What to do: Below are entries. Reproduce exactly the lines between the line holding "they take. -/" and the line holding "gti : Nat := 0", inclusive, and only those.

Information:
>>>>>
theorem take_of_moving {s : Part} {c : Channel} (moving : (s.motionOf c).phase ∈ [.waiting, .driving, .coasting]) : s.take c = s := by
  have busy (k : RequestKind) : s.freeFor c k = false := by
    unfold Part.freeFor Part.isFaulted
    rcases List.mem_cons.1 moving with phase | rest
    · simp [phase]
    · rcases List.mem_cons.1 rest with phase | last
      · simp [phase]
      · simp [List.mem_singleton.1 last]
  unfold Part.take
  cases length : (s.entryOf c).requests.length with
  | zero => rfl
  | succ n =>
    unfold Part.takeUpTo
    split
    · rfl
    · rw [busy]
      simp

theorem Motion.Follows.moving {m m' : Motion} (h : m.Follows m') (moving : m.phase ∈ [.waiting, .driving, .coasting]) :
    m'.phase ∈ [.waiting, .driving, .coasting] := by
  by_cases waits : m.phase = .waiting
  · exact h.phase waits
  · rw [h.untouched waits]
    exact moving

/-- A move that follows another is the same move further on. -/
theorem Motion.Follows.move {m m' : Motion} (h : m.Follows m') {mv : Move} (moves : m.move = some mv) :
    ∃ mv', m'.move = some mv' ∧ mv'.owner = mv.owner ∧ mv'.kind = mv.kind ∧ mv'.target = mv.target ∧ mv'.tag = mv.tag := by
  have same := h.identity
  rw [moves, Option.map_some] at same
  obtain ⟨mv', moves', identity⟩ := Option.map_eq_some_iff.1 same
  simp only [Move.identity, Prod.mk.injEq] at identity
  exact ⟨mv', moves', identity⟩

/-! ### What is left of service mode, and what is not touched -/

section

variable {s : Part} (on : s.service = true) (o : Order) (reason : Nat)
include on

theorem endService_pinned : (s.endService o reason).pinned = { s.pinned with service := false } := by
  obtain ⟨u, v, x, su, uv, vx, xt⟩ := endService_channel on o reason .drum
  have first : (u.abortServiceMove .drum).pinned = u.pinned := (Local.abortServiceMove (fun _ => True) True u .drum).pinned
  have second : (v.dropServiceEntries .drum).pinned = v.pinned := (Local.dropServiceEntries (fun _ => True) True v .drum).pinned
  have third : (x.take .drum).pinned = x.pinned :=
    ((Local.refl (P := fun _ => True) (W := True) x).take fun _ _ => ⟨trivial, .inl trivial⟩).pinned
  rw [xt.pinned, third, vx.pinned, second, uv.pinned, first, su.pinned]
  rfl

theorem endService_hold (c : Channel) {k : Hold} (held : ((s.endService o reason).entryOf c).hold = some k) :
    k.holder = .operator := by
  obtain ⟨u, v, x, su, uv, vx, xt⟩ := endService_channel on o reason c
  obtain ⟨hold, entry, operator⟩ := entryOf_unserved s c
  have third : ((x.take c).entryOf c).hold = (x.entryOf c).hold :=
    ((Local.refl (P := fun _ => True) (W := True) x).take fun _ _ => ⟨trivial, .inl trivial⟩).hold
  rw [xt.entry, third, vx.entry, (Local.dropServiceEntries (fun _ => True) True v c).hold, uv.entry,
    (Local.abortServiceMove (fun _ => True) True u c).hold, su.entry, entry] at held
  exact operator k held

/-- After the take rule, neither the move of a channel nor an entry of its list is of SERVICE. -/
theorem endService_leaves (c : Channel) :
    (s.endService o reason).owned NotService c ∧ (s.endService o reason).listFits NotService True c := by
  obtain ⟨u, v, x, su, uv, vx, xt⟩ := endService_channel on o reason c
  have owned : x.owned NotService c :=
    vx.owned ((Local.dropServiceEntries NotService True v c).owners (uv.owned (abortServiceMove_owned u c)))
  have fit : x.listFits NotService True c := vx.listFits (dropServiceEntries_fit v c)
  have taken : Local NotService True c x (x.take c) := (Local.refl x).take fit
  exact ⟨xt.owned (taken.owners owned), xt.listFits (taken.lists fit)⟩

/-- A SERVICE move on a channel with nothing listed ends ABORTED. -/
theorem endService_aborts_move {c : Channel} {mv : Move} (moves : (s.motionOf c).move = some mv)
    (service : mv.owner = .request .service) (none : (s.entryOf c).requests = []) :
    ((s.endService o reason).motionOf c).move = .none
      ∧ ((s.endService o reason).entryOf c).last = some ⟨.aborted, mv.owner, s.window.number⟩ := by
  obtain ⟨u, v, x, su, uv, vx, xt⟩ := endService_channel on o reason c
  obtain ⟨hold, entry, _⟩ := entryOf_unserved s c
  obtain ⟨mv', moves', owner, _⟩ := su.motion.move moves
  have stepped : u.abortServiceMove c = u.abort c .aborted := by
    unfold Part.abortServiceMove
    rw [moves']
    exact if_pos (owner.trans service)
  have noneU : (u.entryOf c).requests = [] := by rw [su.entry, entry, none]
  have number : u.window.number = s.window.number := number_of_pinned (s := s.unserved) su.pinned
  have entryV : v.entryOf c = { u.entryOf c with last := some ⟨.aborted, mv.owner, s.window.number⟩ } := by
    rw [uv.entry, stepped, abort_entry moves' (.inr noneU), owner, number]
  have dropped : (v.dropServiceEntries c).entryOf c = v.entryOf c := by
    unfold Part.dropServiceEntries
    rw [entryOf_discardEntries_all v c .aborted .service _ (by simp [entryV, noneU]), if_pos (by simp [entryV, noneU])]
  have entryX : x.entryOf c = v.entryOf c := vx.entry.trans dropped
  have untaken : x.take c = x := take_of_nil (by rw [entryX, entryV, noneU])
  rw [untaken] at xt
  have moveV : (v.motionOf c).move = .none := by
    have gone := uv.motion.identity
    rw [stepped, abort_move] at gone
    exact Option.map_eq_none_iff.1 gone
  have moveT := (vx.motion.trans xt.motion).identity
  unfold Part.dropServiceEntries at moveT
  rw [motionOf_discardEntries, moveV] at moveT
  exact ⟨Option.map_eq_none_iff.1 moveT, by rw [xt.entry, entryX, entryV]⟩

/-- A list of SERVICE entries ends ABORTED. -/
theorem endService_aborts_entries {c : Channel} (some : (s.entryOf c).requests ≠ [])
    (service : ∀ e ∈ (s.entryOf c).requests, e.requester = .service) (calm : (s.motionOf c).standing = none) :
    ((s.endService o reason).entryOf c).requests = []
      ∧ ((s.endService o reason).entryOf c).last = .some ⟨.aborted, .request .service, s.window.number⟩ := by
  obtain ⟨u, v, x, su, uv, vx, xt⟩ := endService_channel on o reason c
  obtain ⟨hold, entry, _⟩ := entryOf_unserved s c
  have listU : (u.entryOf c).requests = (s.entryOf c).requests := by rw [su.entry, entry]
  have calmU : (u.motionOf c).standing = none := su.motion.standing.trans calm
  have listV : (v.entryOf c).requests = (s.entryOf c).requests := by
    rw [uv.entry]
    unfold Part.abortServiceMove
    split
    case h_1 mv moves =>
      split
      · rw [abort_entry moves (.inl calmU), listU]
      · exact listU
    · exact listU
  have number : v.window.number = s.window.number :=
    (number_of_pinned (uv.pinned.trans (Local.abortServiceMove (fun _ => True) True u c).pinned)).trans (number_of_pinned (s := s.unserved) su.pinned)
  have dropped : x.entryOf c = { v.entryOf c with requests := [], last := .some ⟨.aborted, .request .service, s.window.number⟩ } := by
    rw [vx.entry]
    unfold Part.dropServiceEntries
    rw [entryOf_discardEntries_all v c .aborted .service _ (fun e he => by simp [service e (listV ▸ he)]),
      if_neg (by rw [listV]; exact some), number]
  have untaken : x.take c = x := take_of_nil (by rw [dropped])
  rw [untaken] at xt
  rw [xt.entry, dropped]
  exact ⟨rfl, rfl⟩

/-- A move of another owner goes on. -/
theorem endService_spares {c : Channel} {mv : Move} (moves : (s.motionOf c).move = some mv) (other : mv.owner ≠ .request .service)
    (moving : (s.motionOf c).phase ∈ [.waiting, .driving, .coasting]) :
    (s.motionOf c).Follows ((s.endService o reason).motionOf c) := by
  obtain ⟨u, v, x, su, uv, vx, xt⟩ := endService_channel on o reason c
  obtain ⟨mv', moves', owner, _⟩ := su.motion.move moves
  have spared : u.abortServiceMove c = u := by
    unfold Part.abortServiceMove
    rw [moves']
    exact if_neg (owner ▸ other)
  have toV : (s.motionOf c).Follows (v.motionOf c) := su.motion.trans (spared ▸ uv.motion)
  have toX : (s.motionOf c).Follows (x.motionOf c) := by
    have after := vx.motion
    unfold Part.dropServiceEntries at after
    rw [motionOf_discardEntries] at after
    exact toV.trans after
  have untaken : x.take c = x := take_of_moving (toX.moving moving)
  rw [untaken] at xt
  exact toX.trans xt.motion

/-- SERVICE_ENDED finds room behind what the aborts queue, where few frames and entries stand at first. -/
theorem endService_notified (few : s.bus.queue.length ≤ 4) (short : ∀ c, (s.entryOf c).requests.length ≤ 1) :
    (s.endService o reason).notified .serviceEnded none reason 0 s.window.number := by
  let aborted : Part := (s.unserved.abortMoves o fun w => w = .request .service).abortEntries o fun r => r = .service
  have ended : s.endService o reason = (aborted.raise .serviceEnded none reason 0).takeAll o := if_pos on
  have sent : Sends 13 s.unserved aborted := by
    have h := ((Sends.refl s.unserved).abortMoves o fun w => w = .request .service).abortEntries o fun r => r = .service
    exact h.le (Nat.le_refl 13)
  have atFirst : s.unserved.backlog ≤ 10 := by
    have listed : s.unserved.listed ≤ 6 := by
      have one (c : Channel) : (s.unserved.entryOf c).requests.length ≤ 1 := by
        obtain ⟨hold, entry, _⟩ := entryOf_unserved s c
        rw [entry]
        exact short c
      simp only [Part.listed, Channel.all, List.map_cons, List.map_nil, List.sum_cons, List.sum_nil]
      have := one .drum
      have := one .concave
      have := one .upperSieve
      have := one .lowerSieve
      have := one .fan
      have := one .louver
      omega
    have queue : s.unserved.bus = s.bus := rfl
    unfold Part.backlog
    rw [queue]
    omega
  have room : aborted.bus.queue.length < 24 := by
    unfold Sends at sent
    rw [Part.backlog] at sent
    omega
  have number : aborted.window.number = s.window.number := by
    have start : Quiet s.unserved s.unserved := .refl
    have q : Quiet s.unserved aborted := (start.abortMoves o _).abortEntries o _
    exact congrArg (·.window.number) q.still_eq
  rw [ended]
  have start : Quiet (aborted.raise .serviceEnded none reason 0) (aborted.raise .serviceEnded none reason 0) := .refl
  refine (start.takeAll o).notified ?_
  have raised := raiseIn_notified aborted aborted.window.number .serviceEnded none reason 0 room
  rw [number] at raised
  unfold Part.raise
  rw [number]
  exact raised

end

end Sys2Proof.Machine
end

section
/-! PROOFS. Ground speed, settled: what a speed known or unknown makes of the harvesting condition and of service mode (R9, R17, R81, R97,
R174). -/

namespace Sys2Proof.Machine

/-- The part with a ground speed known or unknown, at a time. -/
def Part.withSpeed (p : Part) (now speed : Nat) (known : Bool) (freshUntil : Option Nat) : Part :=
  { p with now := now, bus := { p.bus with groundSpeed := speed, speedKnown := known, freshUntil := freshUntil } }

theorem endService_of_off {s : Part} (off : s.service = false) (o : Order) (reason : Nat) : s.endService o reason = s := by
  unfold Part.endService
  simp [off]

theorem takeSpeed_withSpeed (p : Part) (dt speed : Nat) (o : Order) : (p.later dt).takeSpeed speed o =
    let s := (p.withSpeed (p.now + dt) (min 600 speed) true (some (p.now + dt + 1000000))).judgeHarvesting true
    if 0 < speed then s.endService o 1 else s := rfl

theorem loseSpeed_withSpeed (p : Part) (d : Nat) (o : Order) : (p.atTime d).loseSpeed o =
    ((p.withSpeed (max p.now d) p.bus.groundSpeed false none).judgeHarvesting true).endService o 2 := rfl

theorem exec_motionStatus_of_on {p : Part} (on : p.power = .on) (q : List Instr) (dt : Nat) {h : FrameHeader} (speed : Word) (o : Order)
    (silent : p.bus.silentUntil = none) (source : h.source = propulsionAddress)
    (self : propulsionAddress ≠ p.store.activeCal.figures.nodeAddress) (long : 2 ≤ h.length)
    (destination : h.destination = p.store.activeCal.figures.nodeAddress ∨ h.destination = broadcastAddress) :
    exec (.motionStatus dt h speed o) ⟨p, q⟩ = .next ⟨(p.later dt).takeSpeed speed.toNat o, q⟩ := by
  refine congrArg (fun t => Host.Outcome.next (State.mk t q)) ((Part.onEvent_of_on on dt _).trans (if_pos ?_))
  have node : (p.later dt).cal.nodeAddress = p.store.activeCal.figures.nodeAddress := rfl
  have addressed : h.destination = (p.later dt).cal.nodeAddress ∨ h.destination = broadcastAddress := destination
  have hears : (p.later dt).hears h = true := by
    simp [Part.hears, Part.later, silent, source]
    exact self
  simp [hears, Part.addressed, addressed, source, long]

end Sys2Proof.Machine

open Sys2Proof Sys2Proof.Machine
<<<<<
>>>>>
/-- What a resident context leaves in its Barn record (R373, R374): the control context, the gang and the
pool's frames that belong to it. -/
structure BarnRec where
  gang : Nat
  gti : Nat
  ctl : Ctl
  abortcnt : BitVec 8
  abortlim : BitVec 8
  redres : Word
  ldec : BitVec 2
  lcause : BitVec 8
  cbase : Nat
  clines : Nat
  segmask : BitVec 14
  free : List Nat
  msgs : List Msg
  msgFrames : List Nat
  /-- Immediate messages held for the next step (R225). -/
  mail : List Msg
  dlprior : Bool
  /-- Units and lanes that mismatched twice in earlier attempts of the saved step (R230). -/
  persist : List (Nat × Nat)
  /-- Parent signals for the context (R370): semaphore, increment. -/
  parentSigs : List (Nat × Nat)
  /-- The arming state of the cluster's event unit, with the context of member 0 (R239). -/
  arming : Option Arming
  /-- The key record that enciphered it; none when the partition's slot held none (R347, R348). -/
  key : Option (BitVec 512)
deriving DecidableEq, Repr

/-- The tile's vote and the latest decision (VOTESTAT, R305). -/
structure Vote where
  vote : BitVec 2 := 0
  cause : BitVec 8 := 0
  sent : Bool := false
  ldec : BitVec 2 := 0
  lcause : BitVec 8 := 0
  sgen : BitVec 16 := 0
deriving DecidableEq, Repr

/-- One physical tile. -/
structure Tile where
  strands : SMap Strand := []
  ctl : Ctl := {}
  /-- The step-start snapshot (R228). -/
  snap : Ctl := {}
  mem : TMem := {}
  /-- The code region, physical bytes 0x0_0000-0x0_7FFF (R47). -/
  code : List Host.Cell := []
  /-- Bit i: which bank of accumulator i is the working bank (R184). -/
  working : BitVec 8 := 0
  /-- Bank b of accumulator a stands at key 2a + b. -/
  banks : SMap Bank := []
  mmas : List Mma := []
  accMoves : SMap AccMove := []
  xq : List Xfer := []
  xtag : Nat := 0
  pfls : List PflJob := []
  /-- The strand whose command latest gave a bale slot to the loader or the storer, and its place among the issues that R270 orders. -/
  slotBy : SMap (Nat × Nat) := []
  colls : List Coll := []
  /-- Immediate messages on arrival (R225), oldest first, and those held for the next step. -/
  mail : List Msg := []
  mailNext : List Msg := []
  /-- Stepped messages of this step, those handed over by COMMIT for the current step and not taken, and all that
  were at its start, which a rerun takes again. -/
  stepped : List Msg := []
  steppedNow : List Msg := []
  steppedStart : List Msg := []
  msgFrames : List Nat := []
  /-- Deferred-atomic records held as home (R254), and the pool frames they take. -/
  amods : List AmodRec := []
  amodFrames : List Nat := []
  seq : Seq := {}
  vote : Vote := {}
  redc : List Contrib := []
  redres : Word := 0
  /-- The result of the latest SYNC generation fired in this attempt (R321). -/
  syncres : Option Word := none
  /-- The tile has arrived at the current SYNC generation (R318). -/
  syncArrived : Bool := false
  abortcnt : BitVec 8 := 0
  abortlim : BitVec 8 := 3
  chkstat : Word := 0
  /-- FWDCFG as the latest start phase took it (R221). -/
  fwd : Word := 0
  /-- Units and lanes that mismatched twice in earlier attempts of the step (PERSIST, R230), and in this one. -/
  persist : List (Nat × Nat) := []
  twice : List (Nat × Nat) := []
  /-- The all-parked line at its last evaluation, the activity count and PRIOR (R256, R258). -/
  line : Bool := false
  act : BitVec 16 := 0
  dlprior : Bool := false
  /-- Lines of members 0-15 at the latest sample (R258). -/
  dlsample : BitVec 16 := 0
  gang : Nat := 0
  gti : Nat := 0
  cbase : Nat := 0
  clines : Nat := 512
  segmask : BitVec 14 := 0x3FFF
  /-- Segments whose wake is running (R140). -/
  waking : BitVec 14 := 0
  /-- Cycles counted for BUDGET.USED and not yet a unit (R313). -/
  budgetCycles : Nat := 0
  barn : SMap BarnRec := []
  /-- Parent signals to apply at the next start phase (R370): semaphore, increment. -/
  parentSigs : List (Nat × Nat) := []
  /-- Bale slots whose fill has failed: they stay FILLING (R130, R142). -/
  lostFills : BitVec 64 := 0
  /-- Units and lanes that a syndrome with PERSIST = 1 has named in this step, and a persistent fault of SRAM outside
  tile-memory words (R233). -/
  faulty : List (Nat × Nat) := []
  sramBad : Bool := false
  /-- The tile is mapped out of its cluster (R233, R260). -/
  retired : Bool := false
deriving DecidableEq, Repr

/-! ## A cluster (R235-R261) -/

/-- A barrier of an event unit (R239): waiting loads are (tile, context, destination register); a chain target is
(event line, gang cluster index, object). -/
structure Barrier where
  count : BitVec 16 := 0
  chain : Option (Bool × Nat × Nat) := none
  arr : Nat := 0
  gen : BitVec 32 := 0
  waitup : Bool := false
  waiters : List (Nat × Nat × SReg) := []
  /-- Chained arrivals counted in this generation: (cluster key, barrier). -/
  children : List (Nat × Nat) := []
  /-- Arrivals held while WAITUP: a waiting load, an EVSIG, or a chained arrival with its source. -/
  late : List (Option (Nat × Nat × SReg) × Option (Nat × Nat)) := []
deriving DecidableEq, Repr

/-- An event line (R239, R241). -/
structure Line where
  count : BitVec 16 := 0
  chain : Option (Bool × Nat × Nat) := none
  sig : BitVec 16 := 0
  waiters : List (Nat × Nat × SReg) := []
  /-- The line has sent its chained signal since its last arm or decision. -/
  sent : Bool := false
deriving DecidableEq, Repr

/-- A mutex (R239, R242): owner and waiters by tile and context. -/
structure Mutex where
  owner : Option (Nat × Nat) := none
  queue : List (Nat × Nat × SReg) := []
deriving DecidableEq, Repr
<<<<<
Response box:
  /-- Deferred-atomic records held as home (R254), and the pool frames they take. -/
  amods : List AmodRec := []
  amodFrames : List Nat := []
  seq : Seq := {}
  vote : Vote := {}
  redc : List Contrib := []
  redres : Word := 0
  /-- The result of the latest SYNC generation fired in this attempt (R321). -/
  syncres : Option Word := none
  /-- The tile has arrived at the current SYNC generation (R318). -/
  syncArrived : Bool := false
  abortcnt : BitVec 8 := 0
  abortlim : BitVec 8 := 3
  chkstat : Word := 0
  /-- FWDCFG as the latest start phase took it (R221). -/
  fwd : Word := 0
  /-- Units and lanes that mismatched twice in earlier attempts of the step (PERSIST, R230), and in this one. -/
  persist : List (Nat × Nat) := []
  twice : List (Nat × Nat) := []
  /-- The all-parked line at its last evaluation, the activity count and PRIOR (R256, R258). -/
  line : Bool := false
  act : BitVec 16 := 0
  dlprior : Bool := false
  /-- Lines of members 0-15 at the latest sample (R258). -/
  dlsample : BitVec 16 := 0
  gang : Nat := 0
  gti : Nat := 0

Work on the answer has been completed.